**Your instructions**
Scan the records beneath this line for the line holding "hr⟩, ⟨h1, h2⟩, hs⟩" and the line holding "(rintro ⟨p1, rfl, h1, h2, h3⟩;", then transcribe exactly those two and all lines between.

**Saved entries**
···
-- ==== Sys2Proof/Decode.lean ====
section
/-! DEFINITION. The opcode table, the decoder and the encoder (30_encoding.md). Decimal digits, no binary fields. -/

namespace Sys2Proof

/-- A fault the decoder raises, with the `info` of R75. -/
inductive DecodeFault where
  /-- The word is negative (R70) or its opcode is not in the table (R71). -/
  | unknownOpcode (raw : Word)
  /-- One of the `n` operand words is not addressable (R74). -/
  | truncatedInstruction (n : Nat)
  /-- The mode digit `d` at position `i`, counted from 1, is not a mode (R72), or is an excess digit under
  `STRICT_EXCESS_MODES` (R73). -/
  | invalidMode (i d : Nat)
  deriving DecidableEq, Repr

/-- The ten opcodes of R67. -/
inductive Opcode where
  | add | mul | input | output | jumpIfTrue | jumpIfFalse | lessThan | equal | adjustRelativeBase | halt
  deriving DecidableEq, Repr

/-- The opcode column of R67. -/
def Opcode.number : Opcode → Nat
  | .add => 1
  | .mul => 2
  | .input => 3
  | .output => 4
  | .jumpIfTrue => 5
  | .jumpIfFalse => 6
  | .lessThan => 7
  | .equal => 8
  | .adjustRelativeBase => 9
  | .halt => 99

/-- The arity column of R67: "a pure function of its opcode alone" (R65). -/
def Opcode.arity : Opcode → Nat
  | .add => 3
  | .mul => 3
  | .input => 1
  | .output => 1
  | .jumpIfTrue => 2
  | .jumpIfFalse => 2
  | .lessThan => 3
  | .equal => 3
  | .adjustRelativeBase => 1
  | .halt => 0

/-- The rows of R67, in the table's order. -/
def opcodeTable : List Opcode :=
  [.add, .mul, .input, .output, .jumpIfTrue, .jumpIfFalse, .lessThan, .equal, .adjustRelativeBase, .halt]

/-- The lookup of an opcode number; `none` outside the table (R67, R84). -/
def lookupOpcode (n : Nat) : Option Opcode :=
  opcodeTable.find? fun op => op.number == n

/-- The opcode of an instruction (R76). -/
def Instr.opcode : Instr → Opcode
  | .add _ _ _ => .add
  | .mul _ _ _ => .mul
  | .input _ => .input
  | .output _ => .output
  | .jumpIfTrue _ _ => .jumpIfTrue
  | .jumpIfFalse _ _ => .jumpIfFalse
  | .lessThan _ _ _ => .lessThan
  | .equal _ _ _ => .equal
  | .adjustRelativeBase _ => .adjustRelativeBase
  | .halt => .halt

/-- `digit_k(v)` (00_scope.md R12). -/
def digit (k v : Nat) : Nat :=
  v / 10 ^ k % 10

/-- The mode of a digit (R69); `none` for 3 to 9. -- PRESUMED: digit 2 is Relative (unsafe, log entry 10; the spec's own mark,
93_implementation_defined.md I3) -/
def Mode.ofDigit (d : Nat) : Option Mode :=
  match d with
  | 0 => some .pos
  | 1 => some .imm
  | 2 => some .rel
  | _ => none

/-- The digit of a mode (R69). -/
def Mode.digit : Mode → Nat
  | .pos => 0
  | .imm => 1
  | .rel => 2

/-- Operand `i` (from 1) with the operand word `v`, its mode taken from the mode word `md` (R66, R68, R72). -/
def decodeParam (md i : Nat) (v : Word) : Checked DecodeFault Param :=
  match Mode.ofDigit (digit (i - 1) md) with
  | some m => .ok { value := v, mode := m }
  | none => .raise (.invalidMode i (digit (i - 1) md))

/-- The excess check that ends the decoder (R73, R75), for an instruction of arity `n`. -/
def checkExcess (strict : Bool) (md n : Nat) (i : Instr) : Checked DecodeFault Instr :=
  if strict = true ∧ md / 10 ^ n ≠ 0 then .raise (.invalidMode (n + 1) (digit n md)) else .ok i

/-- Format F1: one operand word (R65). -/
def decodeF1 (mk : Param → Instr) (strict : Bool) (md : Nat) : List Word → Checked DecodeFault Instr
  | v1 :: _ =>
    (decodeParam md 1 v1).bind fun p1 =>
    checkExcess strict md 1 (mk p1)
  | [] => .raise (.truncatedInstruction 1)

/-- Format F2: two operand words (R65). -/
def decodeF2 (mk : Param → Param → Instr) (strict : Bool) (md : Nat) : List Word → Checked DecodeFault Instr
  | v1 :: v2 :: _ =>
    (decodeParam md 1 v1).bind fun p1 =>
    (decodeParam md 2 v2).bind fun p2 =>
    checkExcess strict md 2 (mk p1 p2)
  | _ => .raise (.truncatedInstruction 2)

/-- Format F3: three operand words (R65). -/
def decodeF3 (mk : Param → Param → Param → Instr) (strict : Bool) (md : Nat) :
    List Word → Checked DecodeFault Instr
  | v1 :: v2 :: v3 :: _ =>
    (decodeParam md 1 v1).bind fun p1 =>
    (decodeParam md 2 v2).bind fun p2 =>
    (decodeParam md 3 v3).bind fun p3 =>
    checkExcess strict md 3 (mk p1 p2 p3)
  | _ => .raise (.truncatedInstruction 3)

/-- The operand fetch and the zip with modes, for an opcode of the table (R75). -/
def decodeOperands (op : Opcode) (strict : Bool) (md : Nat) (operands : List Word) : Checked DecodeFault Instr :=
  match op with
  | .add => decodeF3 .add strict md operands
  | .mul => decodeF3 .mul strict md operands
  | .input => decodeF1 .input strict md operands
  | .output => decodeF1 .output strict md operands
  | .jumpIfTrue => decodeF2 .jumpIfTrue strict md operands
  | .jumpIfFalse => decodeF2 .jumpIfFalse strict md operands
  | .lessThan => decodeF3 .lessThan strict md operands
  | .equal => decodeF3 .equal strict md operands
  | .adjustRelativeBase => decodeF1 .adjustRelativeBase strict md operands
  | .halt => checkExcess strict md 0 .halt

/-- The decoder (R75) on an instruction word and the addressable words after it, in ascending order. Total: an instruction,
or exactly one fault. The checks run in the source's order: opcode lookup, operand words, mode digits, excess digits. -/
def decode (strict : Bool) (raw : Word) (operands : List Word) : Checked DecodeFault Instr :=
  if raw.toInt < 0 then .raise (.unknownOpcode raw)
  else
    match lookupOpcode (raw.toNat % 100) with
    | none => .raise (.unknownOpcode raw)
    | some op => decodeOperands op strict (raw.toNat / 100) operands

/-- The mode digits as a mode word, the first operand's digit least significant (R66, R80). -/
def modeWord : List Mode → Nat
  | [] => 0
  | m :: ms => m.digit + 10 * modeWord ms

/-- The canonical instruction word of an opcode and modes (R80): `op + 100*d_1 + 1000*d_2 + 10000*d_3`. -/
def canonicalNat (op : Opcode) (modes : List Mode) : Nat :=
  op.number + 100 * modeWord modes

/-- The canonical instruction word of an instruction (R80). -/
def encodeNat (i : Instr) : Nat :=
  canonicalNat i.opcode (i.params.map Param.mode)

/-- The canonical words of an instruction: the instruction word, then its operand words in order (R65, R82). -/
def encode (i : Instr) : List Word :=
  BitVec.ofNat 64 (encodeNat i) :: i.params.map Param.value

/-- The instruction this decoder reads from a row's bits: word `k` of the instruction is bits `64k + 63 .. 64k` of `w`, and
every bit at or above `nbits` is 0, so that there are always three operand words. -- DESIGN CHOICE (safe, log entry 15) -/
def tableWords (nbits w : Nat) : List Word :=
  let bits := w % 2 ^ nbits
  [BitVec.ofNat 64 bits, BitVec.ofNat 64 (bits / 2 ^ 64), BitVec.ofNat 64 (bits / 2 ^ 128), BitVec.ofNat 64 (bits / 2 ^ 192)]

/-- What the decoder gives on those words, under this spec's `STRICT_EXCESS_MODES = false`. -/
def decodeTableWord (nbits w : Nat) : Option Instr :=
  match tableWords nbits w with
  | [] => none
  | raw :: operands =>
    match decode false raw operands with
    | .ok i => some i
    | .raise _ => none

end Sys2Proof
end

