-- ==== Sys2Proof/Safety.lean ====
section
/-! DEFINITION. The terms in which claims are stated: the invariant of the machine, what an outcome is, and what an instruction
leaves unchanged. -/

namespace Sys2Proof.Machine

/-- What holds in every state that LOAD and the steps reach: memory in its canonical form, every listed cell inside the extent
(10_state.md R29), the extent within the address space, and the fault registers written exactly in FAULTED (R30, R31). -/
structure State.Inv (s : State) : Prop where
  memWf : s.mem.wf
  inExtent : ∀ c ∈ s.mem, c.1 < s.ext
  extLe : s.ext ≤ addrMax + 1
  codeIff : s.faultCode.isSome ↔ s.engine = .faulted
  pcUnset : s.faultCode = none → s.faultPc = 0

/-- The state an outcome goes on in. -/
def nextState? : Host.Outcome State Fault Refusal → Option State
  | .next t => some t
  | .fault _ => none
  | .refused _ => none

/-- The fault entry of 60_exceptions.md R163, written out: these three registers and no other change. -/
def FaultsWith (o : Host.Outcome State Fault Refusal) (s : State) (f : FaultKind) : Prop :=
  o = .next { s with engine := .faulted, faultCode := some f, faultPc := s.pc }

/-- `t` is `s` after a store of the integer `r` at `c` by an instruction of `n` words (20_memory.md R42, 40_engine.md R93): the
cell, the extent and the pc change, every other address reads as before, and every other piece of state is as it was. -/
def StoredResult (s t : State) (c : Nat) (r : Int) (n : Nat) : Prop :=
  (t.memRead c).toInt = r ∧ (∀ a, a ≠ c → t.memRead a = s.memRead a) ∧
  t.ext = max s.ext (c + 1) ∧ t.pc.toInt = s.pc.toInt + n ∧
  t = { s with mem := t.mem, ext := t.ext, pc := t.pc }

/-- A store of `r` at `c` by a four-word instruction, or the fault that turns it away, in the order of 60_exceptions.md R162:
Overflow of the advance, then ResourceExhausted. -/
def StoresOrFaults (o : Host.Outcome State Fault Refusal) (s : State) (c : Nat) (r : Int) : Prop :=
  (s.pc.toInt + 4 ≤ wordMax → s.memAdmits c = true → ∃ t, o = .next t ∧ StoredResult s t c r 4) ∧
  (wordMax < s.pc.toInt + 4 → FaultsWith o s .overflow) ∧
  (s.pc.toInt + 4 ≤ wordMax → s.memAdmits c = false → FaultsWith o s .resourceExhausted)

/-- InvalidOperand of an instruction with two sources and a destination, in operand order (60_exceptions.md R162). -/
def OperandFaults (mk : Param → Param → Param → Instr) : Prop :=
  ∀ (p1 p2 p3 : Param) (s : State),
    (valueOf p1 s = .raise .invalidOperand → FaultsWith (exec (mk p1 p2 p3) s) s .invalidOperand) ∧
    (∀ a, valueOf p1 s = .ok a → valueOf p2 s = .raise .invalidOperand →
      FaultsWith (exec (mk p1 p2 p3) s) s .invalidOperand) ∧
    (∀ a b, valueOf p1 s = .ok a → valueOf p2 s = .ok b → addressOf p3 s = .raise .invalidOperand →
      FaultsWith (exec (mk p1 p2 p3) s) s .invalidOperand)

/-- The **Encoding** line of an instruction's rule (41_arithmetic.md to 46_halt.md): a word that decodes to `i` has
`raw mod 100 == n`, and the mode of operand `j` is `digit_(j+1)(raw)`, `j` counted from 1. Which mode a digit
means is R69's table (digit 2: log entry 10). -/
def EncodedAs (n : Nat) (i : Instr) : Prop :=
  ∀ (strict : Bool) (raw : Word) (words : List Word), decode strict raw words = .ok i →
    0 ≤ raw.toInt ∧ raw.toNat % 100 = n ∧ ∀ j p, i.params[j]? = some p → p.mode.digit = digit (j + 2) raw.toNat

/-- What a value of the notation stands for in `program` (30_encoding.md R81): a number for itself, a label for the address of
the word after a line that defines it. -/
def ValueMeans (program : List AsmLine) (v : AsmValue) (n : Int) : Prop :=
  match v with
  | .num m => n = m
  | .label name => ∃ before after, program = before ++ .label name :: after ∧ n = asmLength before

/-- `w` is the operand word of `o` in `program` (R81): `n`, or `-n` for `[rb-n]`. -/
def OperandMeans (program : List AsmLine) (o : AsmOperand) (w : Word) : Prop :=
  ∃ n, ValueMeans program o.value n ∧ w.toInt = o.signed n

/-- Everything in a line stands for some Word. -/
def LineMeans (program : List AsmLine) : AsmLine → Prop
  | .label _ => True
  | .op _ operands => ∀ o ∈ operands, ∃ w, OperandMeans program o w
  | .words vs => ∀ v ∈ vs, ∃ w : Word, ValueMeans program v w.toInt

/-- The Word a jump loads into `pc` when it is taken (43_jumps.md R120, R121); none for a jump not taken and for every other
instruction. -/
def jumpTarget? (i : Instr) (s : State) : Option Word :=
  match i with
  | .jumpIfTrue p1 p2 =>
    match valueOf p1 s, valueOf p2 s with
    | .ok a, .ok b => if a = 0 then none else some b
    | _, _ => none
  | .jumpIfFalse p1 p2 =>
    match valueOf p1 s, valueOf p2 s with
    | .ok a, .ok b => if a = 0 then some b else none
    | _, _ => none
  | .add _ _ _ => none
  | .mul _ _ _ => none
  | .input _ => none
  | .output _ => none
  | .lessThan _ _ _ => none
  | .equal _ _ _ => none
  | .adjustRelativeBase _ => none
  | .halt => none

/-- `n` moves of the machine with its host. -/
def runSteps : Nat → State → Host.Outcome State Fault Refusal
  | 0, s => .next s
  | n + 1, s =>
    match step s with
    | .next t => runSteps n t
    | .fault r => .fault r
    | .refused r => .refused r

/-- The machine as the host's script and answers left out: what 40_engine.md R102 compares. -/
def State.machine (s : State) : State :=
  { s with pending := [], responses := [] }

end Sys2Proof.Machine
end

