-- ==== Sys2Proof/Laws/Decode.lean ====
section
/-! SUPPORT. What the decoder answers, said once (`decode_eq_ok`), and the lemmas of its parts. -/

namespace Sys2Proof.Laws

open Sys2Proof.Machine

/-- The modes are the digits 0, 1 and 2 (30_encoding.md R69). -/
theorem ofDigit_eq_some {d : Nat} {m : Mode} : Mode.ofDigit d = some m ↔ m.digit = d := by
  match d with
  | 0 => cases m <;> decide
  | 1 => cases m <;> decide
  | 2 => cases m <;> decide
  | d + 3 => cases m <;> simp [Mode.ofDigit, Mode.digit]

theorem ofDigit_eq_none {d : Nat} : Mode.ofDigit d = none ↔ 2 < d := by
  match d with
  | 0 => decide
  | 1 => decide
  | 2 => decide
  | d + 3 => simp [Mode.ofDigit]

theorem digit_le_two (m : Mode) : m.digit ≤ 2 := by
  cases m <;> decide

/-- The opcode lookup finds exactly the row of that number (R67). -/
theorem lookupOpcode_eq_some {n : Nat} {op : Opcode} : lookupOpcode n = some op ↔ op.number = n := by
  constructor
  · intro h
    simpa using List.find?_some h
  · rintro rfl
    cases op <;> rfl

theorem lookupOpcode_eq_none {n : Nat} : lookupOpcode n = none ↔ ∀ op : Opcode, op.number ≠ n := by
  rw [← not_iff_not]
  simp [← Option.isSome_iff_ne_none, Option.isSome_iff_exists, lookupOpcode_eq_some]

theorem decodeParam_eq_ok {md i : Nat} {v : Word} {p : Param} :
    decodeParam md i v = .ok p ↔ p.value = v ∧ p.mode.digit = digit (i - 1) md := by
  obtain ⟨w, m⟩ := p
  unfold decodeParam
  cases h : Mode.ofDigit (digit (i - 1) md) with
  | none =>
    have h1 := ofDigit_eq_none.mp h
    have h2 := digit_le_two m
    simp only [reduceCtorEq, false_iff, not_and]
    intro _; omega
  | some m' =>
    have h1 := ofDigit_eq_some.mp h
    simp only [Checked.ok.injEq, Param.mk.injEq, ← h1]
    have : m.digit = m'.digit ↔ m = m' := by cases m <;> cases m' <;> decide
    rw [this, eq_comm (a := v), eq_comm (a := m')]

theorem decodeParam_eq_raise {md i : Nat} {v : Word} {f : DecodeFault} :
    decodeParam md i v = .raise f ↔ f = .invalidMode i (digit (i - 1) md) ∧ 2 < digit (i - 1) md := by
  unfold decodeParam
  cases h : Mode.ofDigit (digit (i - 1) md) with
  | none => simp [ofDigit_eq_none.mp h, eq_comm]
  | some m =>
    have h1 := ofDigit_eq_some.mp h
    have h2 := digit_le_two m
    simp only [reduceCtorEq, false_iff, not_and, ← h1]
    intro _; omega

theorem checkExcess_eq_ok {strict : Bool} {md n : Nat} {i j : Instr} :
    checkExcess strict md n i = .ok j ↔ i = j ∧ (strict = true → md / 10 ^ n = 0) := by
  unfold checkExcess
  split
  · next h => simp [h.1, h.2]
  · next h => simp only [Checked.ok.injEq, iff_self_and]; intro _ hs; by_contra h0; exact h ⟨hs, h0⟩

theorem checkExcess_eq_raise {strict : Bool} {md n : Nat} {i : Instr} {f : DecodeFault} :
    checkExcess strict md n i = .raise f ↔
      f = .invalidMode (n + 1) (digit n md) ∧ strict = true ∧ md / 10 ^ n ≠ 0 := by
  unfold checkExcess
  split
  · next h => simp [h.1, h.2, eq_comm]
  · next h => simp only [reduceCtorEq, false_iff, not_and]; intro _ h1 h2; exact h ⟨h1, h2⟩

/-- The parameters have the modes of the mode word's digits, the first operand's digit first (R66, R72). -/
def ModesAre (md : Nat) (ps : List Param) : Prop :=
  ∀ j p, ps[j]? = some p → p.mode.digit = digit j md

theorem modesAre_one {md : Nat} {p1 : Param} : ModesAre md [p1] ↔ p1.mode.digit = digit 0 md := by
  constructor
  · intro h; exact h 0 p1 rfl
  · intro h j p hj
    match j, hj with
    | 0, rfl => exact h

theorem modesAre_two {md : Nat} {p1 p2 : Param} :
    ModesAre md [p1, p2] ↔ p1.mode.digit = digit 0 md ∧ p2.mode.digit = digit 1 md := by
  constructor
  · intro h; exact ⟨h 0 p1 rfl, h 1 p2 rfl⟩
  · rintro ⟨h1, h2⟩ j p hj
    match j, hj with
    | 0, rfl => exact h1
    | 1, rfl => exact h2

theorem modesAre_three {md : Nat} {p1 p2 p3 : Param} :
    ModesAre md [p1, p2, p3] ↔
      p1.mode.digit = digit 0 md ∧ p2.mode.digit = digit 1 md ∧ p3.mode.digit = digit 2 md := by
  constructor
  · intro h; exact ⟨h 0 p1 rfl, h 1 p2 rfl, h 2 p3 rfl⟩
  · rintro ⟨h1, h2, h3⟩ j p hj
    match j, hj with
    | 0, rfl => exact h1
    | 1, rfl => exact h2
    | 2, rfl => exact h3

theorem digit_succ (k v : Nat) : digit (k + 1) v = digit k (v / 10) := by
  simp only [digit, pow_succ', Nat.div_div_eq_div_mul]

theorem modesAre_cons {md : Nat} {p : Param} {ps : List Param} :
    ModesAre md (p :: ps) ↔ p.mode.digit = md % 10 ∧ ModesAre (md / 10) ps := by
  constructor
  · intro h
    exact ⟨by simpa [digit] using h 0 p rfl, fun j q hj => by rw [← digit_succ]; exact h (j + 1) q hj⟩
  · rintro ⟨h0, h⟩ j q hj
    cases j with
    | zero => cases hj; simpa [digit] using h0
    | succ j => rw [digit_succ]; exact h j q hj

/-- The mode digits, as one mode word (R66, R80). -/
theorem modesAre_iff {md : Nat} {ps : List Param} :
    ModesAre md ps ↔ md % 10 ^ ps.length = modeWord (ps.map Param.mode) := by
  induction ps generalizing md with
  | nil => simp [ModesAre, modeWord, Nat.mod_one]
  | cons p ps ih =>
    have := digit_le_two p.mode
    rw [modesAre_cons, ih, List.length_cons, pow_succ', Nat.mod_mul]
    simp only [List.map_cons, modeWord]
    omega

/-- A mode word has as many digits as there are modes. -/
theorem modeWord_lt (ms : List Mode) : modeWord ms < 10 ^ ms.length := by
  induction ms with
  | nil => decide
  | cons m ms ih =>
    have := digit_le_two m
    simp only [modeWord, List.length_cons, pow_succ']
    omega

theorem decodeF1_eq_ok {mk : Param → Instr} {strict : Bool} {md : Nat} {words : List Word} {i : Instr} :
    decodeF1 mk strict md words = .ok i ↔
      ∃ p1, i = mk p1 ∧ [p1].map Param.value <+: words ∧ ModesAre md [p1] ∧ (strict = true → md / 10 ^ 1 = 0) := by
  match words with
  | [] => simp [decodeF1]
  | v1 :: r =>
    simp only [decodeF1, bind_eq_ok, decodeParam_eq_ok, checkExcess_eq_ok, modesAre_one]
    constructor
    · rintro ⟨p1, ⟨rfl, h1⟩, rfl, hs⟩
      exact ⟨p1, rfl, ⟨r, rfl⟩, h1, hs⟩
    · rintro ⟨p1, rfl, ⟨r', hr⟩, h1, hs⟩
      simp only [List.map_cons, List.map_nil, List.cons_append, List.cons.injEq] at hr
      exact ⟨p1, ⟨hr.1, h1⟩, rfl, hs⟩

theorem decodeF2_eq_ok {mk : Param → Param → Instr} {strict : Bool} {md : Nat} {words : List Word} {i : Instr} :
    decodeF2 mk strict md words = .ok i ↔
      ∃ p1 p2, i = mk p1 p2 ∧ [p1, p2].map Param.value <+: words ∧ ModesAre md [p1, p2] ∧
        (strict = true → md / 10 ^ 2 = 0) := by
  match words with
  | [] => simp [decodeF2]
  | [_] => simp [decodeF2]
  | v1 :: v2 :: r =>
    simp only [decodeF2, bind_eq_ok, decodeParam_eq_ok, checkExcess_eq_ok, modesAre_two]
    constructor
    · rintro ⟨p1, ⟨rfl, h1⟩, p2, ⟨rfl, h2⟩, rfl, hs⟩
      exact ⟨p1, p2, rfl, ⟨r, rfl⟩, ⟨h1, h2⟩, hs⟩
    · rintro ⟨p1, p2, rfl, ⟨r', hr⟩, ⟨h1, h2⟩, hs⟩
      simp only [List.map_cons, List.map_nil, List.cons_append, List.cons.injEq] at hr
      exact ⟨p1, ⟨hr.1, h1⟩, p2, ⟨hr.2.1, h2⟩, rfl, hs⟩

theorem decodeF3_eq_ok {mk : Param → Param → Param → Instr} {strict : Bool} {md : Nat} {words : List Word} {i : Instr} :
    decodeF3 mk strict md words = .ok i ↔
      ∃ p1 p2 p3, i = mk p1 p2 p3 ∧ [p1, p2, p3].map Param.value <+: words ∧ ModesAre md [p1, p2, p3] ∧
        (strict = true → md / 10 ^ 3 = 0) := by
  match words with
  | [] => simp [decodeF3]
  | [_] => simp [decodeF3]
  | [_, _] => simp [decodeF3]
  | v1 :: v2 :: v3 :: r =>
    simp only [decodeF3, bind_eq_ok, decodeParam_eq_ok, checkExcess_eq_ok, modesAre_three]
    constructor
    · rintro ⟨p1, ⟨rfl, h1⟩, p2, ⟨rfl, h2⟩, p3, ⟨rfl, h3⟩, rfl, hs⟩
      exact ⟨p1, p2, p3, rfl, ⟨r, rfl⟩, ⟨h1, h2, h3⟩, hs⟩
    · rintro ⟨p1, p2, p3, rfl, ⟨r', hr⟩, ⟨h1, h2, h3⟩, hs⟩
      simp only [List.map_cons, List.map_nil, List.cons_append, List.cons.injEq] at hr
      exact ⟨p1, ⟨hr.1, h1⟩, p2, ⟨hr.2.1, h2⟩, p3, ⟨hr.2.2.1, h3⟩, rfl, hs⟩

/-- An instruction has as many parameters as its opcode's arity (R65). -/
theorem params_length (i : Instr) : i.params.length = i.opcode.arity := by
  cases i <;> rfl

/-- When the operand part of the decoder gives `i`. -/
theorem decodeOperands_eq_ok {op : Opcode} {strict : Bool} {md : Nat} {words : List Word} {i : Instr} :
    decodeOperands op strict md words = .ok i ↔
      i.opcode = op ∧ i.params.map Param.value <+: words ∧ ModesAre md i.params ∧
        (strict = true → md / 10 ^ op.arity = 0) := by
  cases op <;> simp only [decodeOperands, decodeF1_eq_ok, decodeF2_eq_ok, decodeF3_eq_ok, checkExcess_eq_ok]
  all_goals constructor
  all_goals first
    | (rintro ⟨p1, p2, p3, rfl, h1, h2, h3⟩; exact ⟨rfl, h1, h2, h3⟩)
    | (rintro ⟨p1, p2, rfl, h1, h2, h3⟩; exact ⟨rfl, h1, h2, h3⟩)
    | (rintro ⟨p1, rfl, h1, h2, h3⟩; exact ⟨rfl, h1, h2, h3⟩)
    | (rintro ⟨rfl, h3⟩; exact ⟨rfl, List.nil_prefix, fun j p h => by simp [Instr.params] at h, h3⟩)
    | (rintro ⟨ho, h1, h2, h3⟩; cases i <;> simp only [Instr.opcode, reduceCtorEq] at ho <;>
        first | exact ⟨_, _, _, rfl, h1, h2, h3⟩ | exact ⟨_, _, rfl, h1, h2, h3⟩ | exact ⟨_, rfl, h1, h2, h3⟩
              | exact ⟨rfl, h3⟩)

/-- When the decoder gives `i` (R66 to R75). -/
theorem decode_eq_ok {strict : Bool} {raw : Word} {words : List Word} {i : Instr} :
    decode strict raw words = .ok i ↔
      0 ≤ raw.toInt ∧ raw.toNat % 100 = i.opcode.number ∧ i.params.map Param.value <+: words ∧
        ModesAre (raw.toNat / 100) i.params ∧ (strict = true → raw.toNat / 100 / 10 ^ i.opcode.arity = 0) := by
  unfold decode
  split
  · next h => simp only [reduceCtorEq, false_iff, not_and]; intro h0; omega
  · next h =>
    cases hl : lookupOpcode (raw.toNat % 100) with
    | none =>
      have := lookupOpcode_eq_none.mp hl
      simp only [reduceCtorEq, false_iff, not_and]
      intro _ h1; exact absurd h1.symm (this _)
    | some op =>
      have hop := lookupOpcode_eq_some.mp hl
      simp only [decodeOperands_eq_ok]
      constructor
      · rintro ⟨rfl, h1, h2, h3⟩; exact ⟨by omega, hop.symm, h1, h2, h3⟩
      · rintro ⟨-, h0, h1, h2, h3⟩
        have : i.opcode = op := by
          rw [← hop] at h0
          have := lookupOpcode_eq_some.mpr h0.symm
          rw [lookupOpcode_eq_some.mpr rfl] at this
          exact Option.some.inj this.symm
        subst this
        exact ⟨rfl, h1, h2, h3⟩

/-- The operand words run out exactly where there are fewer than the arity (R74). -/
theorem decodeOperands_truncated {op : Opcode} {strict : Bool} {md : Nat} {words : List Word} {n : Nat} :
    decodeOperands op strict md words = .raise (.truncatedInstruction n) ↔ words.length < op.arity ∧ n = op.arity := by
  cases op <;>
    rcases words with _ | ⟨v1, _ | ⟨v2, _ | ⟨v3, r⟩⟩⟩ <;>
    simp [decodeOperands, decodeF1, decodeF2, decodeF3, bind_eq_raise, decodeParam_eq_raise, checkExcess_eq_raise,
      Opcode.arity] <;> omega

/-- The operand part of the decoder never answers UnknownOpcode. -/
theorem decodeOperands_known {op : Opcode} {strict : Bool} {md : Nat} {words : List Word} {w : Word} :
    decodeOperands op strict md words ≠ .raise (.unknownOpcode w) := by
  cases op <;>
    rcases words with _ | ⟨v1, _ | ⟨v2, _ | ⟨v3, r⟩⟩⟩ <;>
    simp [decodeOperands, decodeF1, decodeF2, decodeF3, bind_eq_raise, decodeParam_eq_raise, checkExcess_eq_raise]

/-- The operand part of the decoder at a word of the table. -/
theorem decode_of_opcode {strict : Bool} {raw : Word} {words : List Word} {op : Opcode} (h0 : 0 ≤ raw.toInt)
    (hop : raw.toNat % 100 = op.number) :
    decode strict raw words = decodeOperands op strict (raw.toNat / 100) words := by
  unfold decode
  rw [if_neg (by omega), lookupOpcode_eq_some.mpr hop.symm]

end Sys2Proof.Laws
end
···
**Exercise result**
    · rintro ⟨p1, p2, rfl, ⟨r', hr⟩, ⟨h1, h2⟩, hs⟩
      simp only [List.map_cons, List.map_nil, List.cons_append, List.cons.injEq] at hr
      exact ⟨p1, ⟨hr.1, h1⟩, p2, ⟨hr.2.1, h2⟩, rfl, hs⟩

theorem decodeF3_eq_ok {mk : Param → Param → Param → Instr} {strict : Bool} {md : Nat} {words : List Word} {i : Instr} :
    decodeF3 mk strict md words = .ok i ↔
      ∃ p1 p2 p3, i = mk p1 p2 p3 ∧ [p1, p2, p3].map Param.value <+: words ∧ ModesAre md [p1, p2, p3] ∧
        (strict = true → md / 10 ^ 3 = 0) := by
  match words with
  | [] => simp [decodeF3]
  | [_] => simp [decodeF3]
  | [_, _] => simp [decodeF3]
  | v1 :: v2 :: v3 :: r =>
    simp only [decodeF3, bind_eq_ok, decodeParam_eq_ok, checkExcess_eq_ok, modesAre_three]
    constructor
    · rintro ⟨p1, ⟨rfl, h1⟩, p2, ⟨rfl, h2⟩, p3, ⟨rfl, h3⟩, rfl, hs⟩
      exact ⟨p1, p2, p3, rfl, ⟨r, rfl⟩, ⟨h1, h2, h3⟩, hs⟩
    · rintro ⟨p1, p2, p3, rfl, ⟨r', hr⟩, ⟨h1, h2, h3⟩, hs⟩
      simp only [List.map_cons, List.map_nil, List.cons_append, List.cons.injEq] at hr
      exact ⟨p1, ⟨hr.1, h1⟩, p2, ⟨hr.2.1, h2⟩, p3, ⟨hr.2.2.1, h3⟩, rfl, hs⟩

/-- An instruction has as many parameters as its opcode's arity (R65). -/
theorem params_length (i : Instr) : i.params.length = i.opcode.arity := by
  cases i <;> rfl

/-- When the operand part of the decoder gives `i`. -/
theorem decodeOperands_eq_ok {op : Opcode} {strict : Bool} {md : Nat} {words : List Word} {i : Instr} :
    decodeOperands op strict md words = .ok i ↔
      i.opcode = op ∧ i.params.map Param.value <+: words ∧ ModesAre md i.params ∧
        (strict = true → md / 10 ^ op.arity = 0) := by
  cases op <;> simp only [decodeOperands, decodeF1_eq_ok, decodeF2_eq_ok, decodeF3_eq_ok, checkExcess_eq_ok]
  all_goals constructor
  all_goals first
    | (rintro ⟨p1, p2, p3, rfl, h1, h2, h3⟩; exact ⟨rfl, h1, h2, h3⟩)
    | (rintro ⟨p1, p2, rfl, h1, h2, h3⟩; exact ⟨rfl, h1, h2, h3⟩)
    | (rintro ⟨p1, rfl, h1, h2, h3⟩; exact ⟨rfl, h1, h2, h3⟩)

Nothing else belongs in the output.